この『Bart』での特集の大事な箇所をピックアップして大ざっぱに内容を紹介したいと思う。
1992年に発見されたハザール王国の首都イティルの遺跡
●この特集(全5ページ)は報道写真家の広河隆一氏によって書かれたもので、タイトルは「ユダヤ民族の歴史を変える大発見か!? カスピ海に沈む謎のユダヤ王国を発掘した」となっており、
その下に小文字で「カスピ海に浮かぶ小島でユダヤ民族・伝説の巨大王国“ハザール”の都イティルの遺跡発掘に成功した。海中に沈んだかつての都は、民族の由来そのものが、そしてその受難の歴史が大きな誤解に発していた可能性を物語る。はたしてナチスに殺された人々はどこからやってきたのか? そしてイスラエルはどこに建国されるべきだったのか?」と書かれている。

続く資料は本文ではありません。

-- ==== Sys2Proof/Machine/Pitch.lean ====
section
/-! DEFINITION. The pitch engine: reference points, slewing, slips, holdover, beacons and PITCH_OUT (chapter Pitch, legs and
stamping, R140 to R155). -/

namespace Sys2Proof.Machine

/-! ### Configuration of the engine (R139, R143) -/

def Dev.tMin (d : Dev) : Nat := d.get 0x2100 0x04
def Dev.tMax (d : Dev) : Nat := d.get 0x2100 0x05
def Dev.primary (d : Dev) : Nat := d.get 0x2100 0x01
def Dev.secondary (d : Dev) : Nat := d.get 0x2100 0x02

/-- Consecutive valid points that qualify a source (R147). -/
def Dev.qualifyCount (d : Dev) : Nat := bits (d.get 0x2100 0x09) 19 16

/-- A source is the primary or the secondary. -/
def Dev.usesSource (d : Dev) (s : Nat) : Bool := decide (s ≠ 0) && (decide (d.primary = s) || decide (d.secondary = s))

/-! ### Rate and error (R141 to R143) -/

/-- A rate in pu per tick, not above 2^24 per T_min, and not below 2^24 per 819,200,000 ticks but for QUAD, whose shaft may
stand (R141, R146). -/
def clampRate (tMin : Nat) (quad : Bool) (n den : Nat) : Nat × Nat :=
  if den = 0 ∨ 2 ^ 24 * den < n * tMin then (2 ^ 24, tMin)
  else if !quad ∧ n * 819200000 < 2 ^ 24 * den then (2 ^ 24, 819200000)
  else (n, den)

/-- The engine runs at another rate from a tick on. -/
def Pitch.setRate (p : Pitch) (tick : Nat) (r : Nat × Nat) : Pitch :=
  { p.keepSeg with ref16 := p.phase16 tick, refTick := tick, rateN := r.1, rateD := r.2, wait := none }

/-- Run at 2^24 divided by a period. -/
def Dev.runPeriod (d : Dev) (tick ticks : Nat) : Dev :=
  { d with pitch := d.pitch.setRate tick (clampRate d.tMin (d.pitch.src = 2) (2 ^ 24) ticks) }

/-- The error of a reference point: its phase minus the engine's, from −2^23 to 2^23 (R142). -/
def phaseError (ref own : Nat) : Int :=
  let x : Nat := (ref + 2 ^ 24 - own % 2 ^ 24) % 2 ^ 24
  if x ≤ 2 ^ 23 then (x : Int) else (x : Int) - (2 ^ 24 : Nat)

/-- The engine's phase in pu at a tick. -/
def Pitch.phase (p : Pitch) (tick : Nat) : Nat := p.phase16 tick / 2 ^ 16

/-- Slew: rate (Δ + ε) ÷ I, with Δ ÷ I given as a fraction (R143). -/
def Dev.slew (d : Dev) (tick : Nat) (eps : Int) (deltaN deltaD ival : Nat) : Dev :=
  let n := ((deltaN : Int) + eps * deltaD).toNat
  { d with pitch := d.pitch.setRate tick (clampRate d.tMin (d.pitch.src = 2) n (deltaD * ival)) }

/-- Record a reference point's error: that of every valid point of a source in use (R142, R156, R407). -/
def Dev.pointError (d : Dev) (eps : Int) : Dev :=
  ({ d with pitch := { d.pitch with lastErr := eps } }).histAdd 23 (logBin eps.natAbs)

/-- Declare a slip on a source at a tick: the present rate stays; `predict` is a predicted reference boundary (R145). -/
def Dev.declareSlip (d : Dev) (src tick predict : Nat) : Dev :=
  { d with pitch := { d.pitch.setRate tick (d.pitch.rateN, d.pitch.rateD) with
      st := .slip, src := src, slip := .awaiting, predict := predict, quality := 1, slipPoint := none, holdover := 0 } }

/-- An engine that follows a shaft waits at the phase of the next count, which lies one count on from where the reference
point puts the shaft (R146). -/
def Dev.awaitCount (d : Dev) (tick : Nat) (eps : Int) : Dev :=
  if d.pitch.src = 2 then
    let own := d.pitch.phase16 tick
    let next : Int := (own : Int) + eps * (2 ^ 16 : Nat) + ((2 ^ 40 / max 1 (d.get 0x2100 0x0A) : Nat) : Int)
    { d with pitch := { d.pitch with wait := some (max own next.toNat) } }
  else d

/-- Lock on a source by slewing from a point, or declare a slip, by the error (R142, R147). -/
def Dev.lockOn (d : Dev) (src tick : Nat) (r : RefPoint) : Dev :=
  if r.eps.natAbs ≤ 2 ^ 21 then
    (({ d with pitch := { d.pitch with st := .locked, src := src, slip := .none, period := r.period, holdover := 0 } }).slew tick r.eps r.deltaN
      r.deltaD r.ival).awaitCount tick r.eps
  else ({ d with pitch := { d.pitch with period := r.period } }).declareSlip src tick r.predict

/-- Period used where none has been measured yet. -/
def Dev.measured (d : Dev) : Nat := if d.pitch.period = 0 then d.get 0x2100 0x03 else d.pitch.period

/-- The last valid point of a source. -/
def Pitch.ref (p : Pitch) (s : Nat) : RefPoint := if s = 1 then p.refPulse else if s = 2 then p.refQuad else p.refBeacon

/-- A valid point of a source is its last; the measured period is that of the source followed, and of any in FREE (R144). -/
def Pitch.takeRef (p : Pitch) (s : Nat) (r : RefPoint) : Pitch :=
  { p with refPulse := if s = 1 then r else p.refPulse
           refQuad := if s = 2 then r else p.refQuad
           refBeacon := if s = 3 then r else p.refBeacon
           period := if p.src = s ∨ p.src = 0 then r.period else p.period }

/-! ### Pitch boundary (R140, R144, R145, R148) -/

/-- The phase reached 2^24 at a tick. -/
def Pitch.wraps (p : Pitch) (tick : Nat) : Bool := 2 ^ 40 ≤ p.seg.run16 tick

/-- The earliest predicted boundary at least T_min after a tick: `e + k·per`. -/
def nextPredicted (e per start tMin : Nat) : Nat :=
  if start + tMin ≤ e ∨ per = 0 then max e (start + tMin) else e + ceilDiv (start + tMin - e) per * per

/-- In FREE with FREE as primary the rate is 2^24 divided by the nominal period (R138, R147). DEDUCED (log entry 31): an engine
that adopted another rate at boot takes it from its first pitch boundary on. -/
def Dev.freeRate (d : Dev) (tick : Nat) : Dev :=
  if d.pitch.st == .free ∧ d.primary = 0 then d.runPeriod tick (d.get 0x2100 0x03) else d

/-- A write of the pitch configuration: the nominal rate follows it, and any other rate keeps to the new T_min (R138, R141). -/
def Dev.pitchConfigured (d : Dev) : Dev :=
  let tick := tickOf d.now
  if d.pitch.st == .free ∧ d.primary = 0 then d.freeRate tick
  else { d with pitch := d.pitch.setRate tick (clampRate d.tMin (d.pitch.src = 2) d.pitch.rateN d.pitch.rateD) }

/-- The engine's own pitch boundary: phase −2^24, pitch number +1, holdover count, slip pitch start, quality. -/
def Dev.enginePitch (d : Dev) (tick : Nat) : Dev :=
  let p := d.pitch
  let excess := min (2 ^ 40 - 1) (p.seg.run16 tick - 2 ^ 40)
  let p := { p.keepSeg with num := p.num + 1, ref16 := excess, refTick := tick, boundTick := tick, boundPrev := p.boundTick
                            wait := p.wait.map (fun w => w - 2 ^ 40) }
  let p := { p with quality := if p.st == .locked then (if p.src = 3 then 3 else 0) else p.quality
                    holdover := if p.st == .holdover then sat 255 (p.holdover + 1) else p.holdover }
  let d := { d with pitch := p }
  if p.st == .slip ∧ p.slip == .awaiting then
    let fin := nextPredicted p.predict d.measured tick d.tMin
    let len := fin - tick
    { d with pitch := { p with slip := .inside, slipLen := len, slipEnd := fin, rateN := 2 ^ 24, rateD := len } }
  else d.freeRate tick

/-! ### Loss and fallback (R144, R147) -/

/-- Enter HOLDOVER from a missing source (R144, R147). -/
def Dev.enterHoldover (d : Dev) (tick : Nat) : Dev :=
  let src := d.pitch.src
  let per := max d.tMin (min d.tMax d.measured)
  let d := { d with pitch := { d.pitch with st := .holdover, holdover := 0, quality := 1, slip := .none,
                                            qualPulse := if src = 1 then 0 else d.pitch.qualPulse
                                            qualQuad := if src = 2 then 0 else d.pitch.qualQuad
                                            qualBeacon := if src = 3 then 0 else d.pitch.qualBeacon } }
  (((d.runPeriod tick per).count 0x2111 0x03).raise 0xA100 1 src)

/-- Consecutive valid points of a source. -/
def Pitch.qual (p : Pitch) (s : Nat) : Nat :=
  if s = 1 then p.qualPulse else if s = 2 then p.qualQuad else if s = 3 then p.qualBeacon else 0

●広河氏によると「ハザール王国」発掘プロジェクトは、彼がロシア南部のダゲスタン共和国で「ハザール王国」の遺跡の取材をしていた1991年の9月に持ち上がったという。そして1992年の4月に、ダゲスタン大学歴史学部長のマゴメドフ教授とハザールに関するデータを洗い直し、首都イティルの位置を予測したという。
●広河氏は語る。
「……アルアブバフから360kmのところにイティルがあるはずだった。しかしそこには、ヴォルガ川の河口デルタ地帯はない。イティル探しは行き詰まった。しかしもうひとつの研究が活路を開いた。カスピ海の水位の変化に関する研究報告が見つかったのだ。それによるとカスピ海は不思議な水位の上下を繰り返していることが分かった。この報告が正しいとすると、イティルがあったとき、カスピ海の水面は今よりも10m低かったことになる。〈中略〉そうするとカスピ海の水位の上昇により、かつてヴォルガ川の河口近くにあったイティルは、13世紀頃カスピ海に没し始め、つい最近、水位の下降とともに再び姿を現している可能性がある」
「これまで200年間も幻のイティルを探していた人々が成功しなかったのは、現在のヴォルガ川の河岸を探していたためだったのだ。私たちは地図の上に、マハチカラから240kmの線を描いた。その地点の地図の上には、見えるか見えない小島があった。チスターヤバンカ島である。ここにイティルがあると私たちはにらんだ」
◆
●1992年7月14日、広河氏とマゴメドフ教授ら一行は首都イティルがあるとにらんだ「チスターヤバンカ島」を目指してマハチカラ港を出港。彼らはそこでにらんだ通りのものを発見したという。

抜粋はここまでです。